First molecule#
You will learn: how to fetch a structure from the PDB, inspect its contents, filter atoms, and write it back to disk.
Prerequisites:
moleculekit installed.
Setup#
Import Molecule — the central class for all structure manipulation in moleculekit.
from moleculekit.molecule import Molecule
Step 1 — Load a structure#
mol = Molecule("3PTB")
The Molecule constructor accepts either a
local file path (PDB, mmCIF, MOL2, PRMTOP, PSF, … — see How to read a
structure for the full list of supported
formats) or a four-character RCSB PDB ID, which it downloads and parses
on the fly. Here we use the PDB ID 3PTB: bovine trypsin, 1701 atoms
covering one protein chain, a shell of crystallographic water molecules,
a calcium ion, and the benzamidine ligand in the active site.
Step 2 — Inspect basics#
mol.numAtoms
1701
numAtoms is a single integer — the total number of atoms in the loaded structure.
mol.numFrames
1
numFrames is 1 for a static PDB; it grows when you load a trajectory.
sorted(set(mol.resname))
['ALA',
'ARG',
'ASN',
'ASP',
'BEN',
'CA',
'CYS',
'GLN',
'GLU',
'GLY',
'HIS',
'HOH',
'ILE',
'LEU',
'LYS',
'MET',
'PHE',
'PRO',
'SER',
'THR',
'TRP',
'TYR',
'VAL']
mol.resname is an array with one entry per atom; wrapping it in set gives
the unique residue names present. You should see standard amino-acid codes
alongside BEN (benzamidine), CA (calcium), and HOH (water).

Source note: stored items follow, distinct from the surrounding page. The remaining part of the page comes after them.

/-! ### Slots and regions -/

def State.oslot (s : State) (b : ArrBy) (name : Nat) : Option OSlot := tget none s.t.slots (slotKey b.tk b.k name)
def State.setOslot (s : State) (b : ArrBy) (name : Nat) (x : Option OSlot) : State :=
  { s with t := { s.t with slots := tset none s.t.slots (slotKey b.tk b.k name) x } }
def State.region (s : State) (tk k r : Nat) : Region := tget {} s.t.regions (regionKey tk k r)
def State.setRegion (s : State) (tk k r : Nat) (x : Region) : State :=
  { s with t := { s.t with regions := tset {} s.t.regions (regionKey tk k r) x } }

/-- The slot that a name is bound to, or the fault of R190. -/
def State.slotFault (s : State) (b : ArrBy) (name : Nat) : Except FaultInfo OSlot :=
  if name ≥ 64 then .error (.of fcILLEGAL_OPERAND)
  else match s.oslot b name with | some x => .ok x | none => .error (.of fcSLOT_STATE)

/-- Physical slots of a core that are bound (Table 1.3). -/
def State.numsHeld (s : State) (core : Nat) : List Nat :=
  (s.teamsOn core).flatMap (fun p =>
    let k := p.2.cores.idxOf core
    (tslice s.t.slots (slotKey p.1 k 0) (slotKey p.1 k 64)).filterMap (fun q => q.2.map (·.num)))
/-- The slot that a name takes: the lowest that is free in the OPND banks (R196, R216, log 44). -/
def State.freeNum (s : State) (core : Nat) : Nat :=
  ((List.range 256).find? (fun n => bitField (s.bankrole core).toNat (2 * (n / 8)) 2 == 3 && !(s.numsHeld core).contains n)).getD 256
/-- The slots of a resumed team take places on its cores anew (R16). -/
def State.renumberSlots (s : State) (tk : Nat) : State :=
  let all := tslice s.t.slots (slotKey tk 0 0) (slotKey (tk + 1) 0 0)
  let put (s : State) (k : Nat) (x : Option OSlot) (n : Nat) : State :=
    { s with t := { s.t with slots := tset none s.t.slots k (x.map (fun y => { y with num := n })) } }
  let s := all.foldl (fun s p => put s p.1 p.2 256) s
  all.foldl (fun s p => put s p.1 p.2 (s.freeNum ((s.team tk).cores.getD (p.1 / 64 % 4) 0))) s

/-- Slots of the team on the core that are released but not yet returned (R196). -/
def State.unreturned (s : State) (b : ArrBy) : Nat :=
  (s.e.fifo.map (fun p => match p.2 with
    | some x => if x.tk == b.tk && x.core == b.core && !x.finished then (match x.kind with | .release ph => ph.length | _ => 0) else 0
    | none => 0)).sum

def State.boundSlots (s : State) (b : ArrBy) : Nat :=
  (tslice s.t.slots (slotKey b.tk b.k 0) (slotKey b.tk b.k 64)).length

/-- The unfinished entries of a core: those that hold one of the 32 places of its array FIFO, and the posts that wait in the
q3 of their groups (R195, R208). -/
def State.coreFifo (s : State) (core : Nat) : List (Nat × ArrOp) :=
  s.e.fifo.filterMap (fun p => match p.2 with
    | some x => if x.core == core && !x.finished then some (p.1, x) else none | none => none)
def State.fifoUsed (s : State) (core : Nat) : Nat := ((s.coreFifo core).filter (fun p => p.2.ord != 0)).length
/-- The posts that wait in q3s of a core, oldest first. -/
def State.q3Waits (s : State) (core : Nat) : List (Nat × ArrOp) := (s.coreFifo core).filter (fun p => p.2.ord == 0)
/-- Posts held in the q3 of a group. -/
def State.q3Held (s : State) (gk : Nat) : Nat := ((s.q3Waits (s.group gk).core).filter (fun p => p.2.gk == gk)).length

/-- An issuer of array entries: a posting group, or the sequencer of a team (R227). -/
def ArrOp.issuer (x : ArrOp) : Nat := if x.gk = 0 then gkOf x.tk (2 ^ 24 - 1) else x.gk
/-- The post that takes the next place: the oldest of the next group in rotation after the issuer served last (R227). -/
def State.nextPost (s : State) (core : Nat) : Option Nat :=
  let ws := s.q3Waits core
  let after := ws.filter (fun p => p.2.issuer > tget 0 s.e.served core)
  let least (l : List (Nat × ArrOp)) : Nat := l.foldl (fun m p => min m p.2.issuer) (2 ^ 64)
  let who := least (if after.isEmpty then ws else after)
  (ws.find? (fun p => p.2.issuer == who)).map (·.1)

/-! ### Entering an operation (R194-R200) -/

/-- The M-word that an array operation comes from, with the values of its m registers. -/
structure ArrIn where
  a : Word
  b : Word
  c : Word
  bar : Option Nat := none
  deriving DecidableEq, Repr

/-- The entry put in the FIFO when a place is free and no earlier post of its group waits, else in its group's q3. The history of
its issuer is its own (R209). -/
def State.enter (s : State) (b : ArrBy) (x : ArrOp) (f : State → State) : ORes :=
  let now := s.fifoUsed b.core < 32 && s.q3Held b.gk = 0
  if !now && (b.gk = 0 || s.q3Held b.gk ≥ 4) then .wait .place
  else
    let (id, s) := s.fresh
    let s := { s with e := { s.e with
      fifo := tset none s.e.fifo id (some { x with ord := if now then id else 0 })
      served := if now then tset 0 s.e.served b.core x.issuer else s.e.served } }
    .ok (f (s.addHist (thAgent id) (s.hist b.agent)))

def mkOp (b : ArrBy) (kind : ArrKind) (bar : Option Nat) : ArrOp :=
  { tk := b.tk, gk := b.gk, core := b.core, kind := kind, record := 0, prog := [], caps := [], pins := [], started := false
    row := 0, finished := false, bar := bar, agent := b.agent }

/-- The range of names of TCLAIM and TRELEASE. -/
def nameRange (a : Word) (n : Nat) : Option (List Nat) :=
  if n = 0 || n > 64 || a.toNat + n > 64 then none else some ((List.range n).map (a.toNat + ·))

def State.claimIssue (s : State) (b : ArrBy) (m : ArrIn) (n : Nat) : ORes :=
  match nameRange m.a n with
  | none => .fault (.of fcILLEGAL_OPERAND)
  | some ns =>
    let budget := (s.kernOf b).opndb
    if ns.any (fun x => (s.oslot b x).isSome) then .fault (.of fcSLOT_STATE)
    else if s.boundSlots b + n > budget then .fault (.of fcOPND_BUDGET)
    else if s.boundSlots b + s.unreturned b + n > budget then .wait .place
    else s.enter b (mkOp b (.claim n) m.bar) (fun s =>
      ns.foldl (fun s x => let (p, s) := s.fresh; s.setOslot b x (some { phys := p, num := s.freeNum b.core })) s)

def State.releaseIssue (s : State) (b : ArrBy) (m : ArrIn) (n : Nat) : ORes :=
  match nameRange m.a n with
  | none => .fault (.of fcILLEGAL_OPERAND)
  | some ns =>
    if ns.any (fun x => (s.oslot b x).isNone) then .fault (.of fcSLOT_STATE)
    else
      let ph := ns.filterMap (fun x => (s.oslot b x).map (·.phys))
      s.enter b (mkOp b (.release ph) m.bar) (fun s => ns.foldl (fun s x => s.setOslot b x none) s)

/-- A record of n bytes read through c1 at an offset (R189, R192, R193): the bits. -/
inductive RecRes where
  | ok (v : Nat) (s : State)
  | fault (f : FaultInfo)
  | wait (s : State) (w : Wait)

/-- Bytes read one after another at pinned pages. -/
def State.readPins (s : State) (core : Nat) (at_ : Nat → Loc) (off : Nat) : Nat → Nat × State
  | 0 => (0, s)
  | n + 1 =>
    let (v, s) := s.readNow core (at_ off) 1
    let (r, s) := State.readPins s core at_ (off + 1) n
    (v + 256 * r, s)

def State.readRecord (s : State) (b : ArrBy) (off n : Nat) : RecRes :=
  let c := s.capOf b 1
  if off % n != 0 then .fault (capFault fcMISALIGNED c off)
  else
    let e : Ext := { cap := 0, need := rR, kind := .read, off := off, rows := 1, bytes := n, stride := 0 }
    match s.extsCheck b [c] [e] with
    | some f => .fault f
    | none => match s.extsPin b [c] [] [e] with
      | .fault f => .fault f
      | .wait s w => .wait s w
      | .ok pins s =>
        let op : ArrOp := { mkOp b (.claim 0) none with caps := [c], pins := pins }
        -- the issuer's earlier stores to the record come first (R268)
        if s.storePending b.agent s.next (op.at 0 off) n then .wait s .place
        else
          let (v, s) := s.readPins b.core (op.at 0) off n
          .ok v s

Step 3 — Inspect per-atom properties#
Every per-atom field on a Molecule is a NumPy array of length mol.numAtoms.
The arrays are indexed in parallel — mol.name[i], mol.resname[i],
mol.resid[i], and mol.chain[i] all describe the same atom.
mol.name[:8]
array(['N', 'CA', 'C', 'O', 'CB', 'CG1', 'CG2', 'CD1'], dtype=object)
Atom names as they appear in the source file (N, CA, C, O, … for
the protein backbone).
mol.element[:8]
array(['N', 'C', 'C', 'O', 'C', 'C', 'C', 'C'], dtype=object)
Element symbols per atom.
sorted(set(mol.chain)), sorted(set(mol.segid))
(['A'], ['1', '2', '3', '4'])
chain (one character, PDB convention) and segid (up to four characters,
MD topology convention) are both per-atom arrays. The BCIF fetch of 3PTB
populates segid with ['1', '2', '3', '4'] for the deposited entities;
a plain PDB load typically leaves it empty. See Assign segments and chains
if you need to populate segid for an MD parameterization tool.
mol.coords.shape
(1701, 3, 1)
Coordinates are stored as a single (numAtoms, 3, numFrames) array. For
this static PDB the third dimension is 1.
Because every field is a NumPy array, the usual NumPy operations work
directly — masking, slicing, np.unique, comparisons, and so on. See
The Molecule data model for the
full per-atom field list and their dtypes.
Step 4 — Filter waters#
mol.filter("not water")
mol.numAtoms
moleculekit.molecule - INFO - Removed 62 atoms. 1639 atoms remaining in the molecule.
1639
filter() mutates mol in place,
keeping only the atoms that match the selection string. This contrasts
with remove(), which takes atoms
out by matching them. After dropping the crystallographic waters you
have 1639 atoms remaining (1701 − 62 water oxygens).
Step 5 — Write the prepared structure#
mol.write("trypsin_dry.cif")
write() infers the format from the
file extension. The output is written to the current working directory
unless you pass a full path.
Recap#
Load a structure by PDB ID:
Molecule("3PTB")fetches it from RCSB automatically.Inspect counts and contents with
numAtoms,numFrames, and array attributes such asresname,chain, andsegid.filter()mutates the molecule in place to keep only the atoms you need; thenwrite()saves it in any supported format.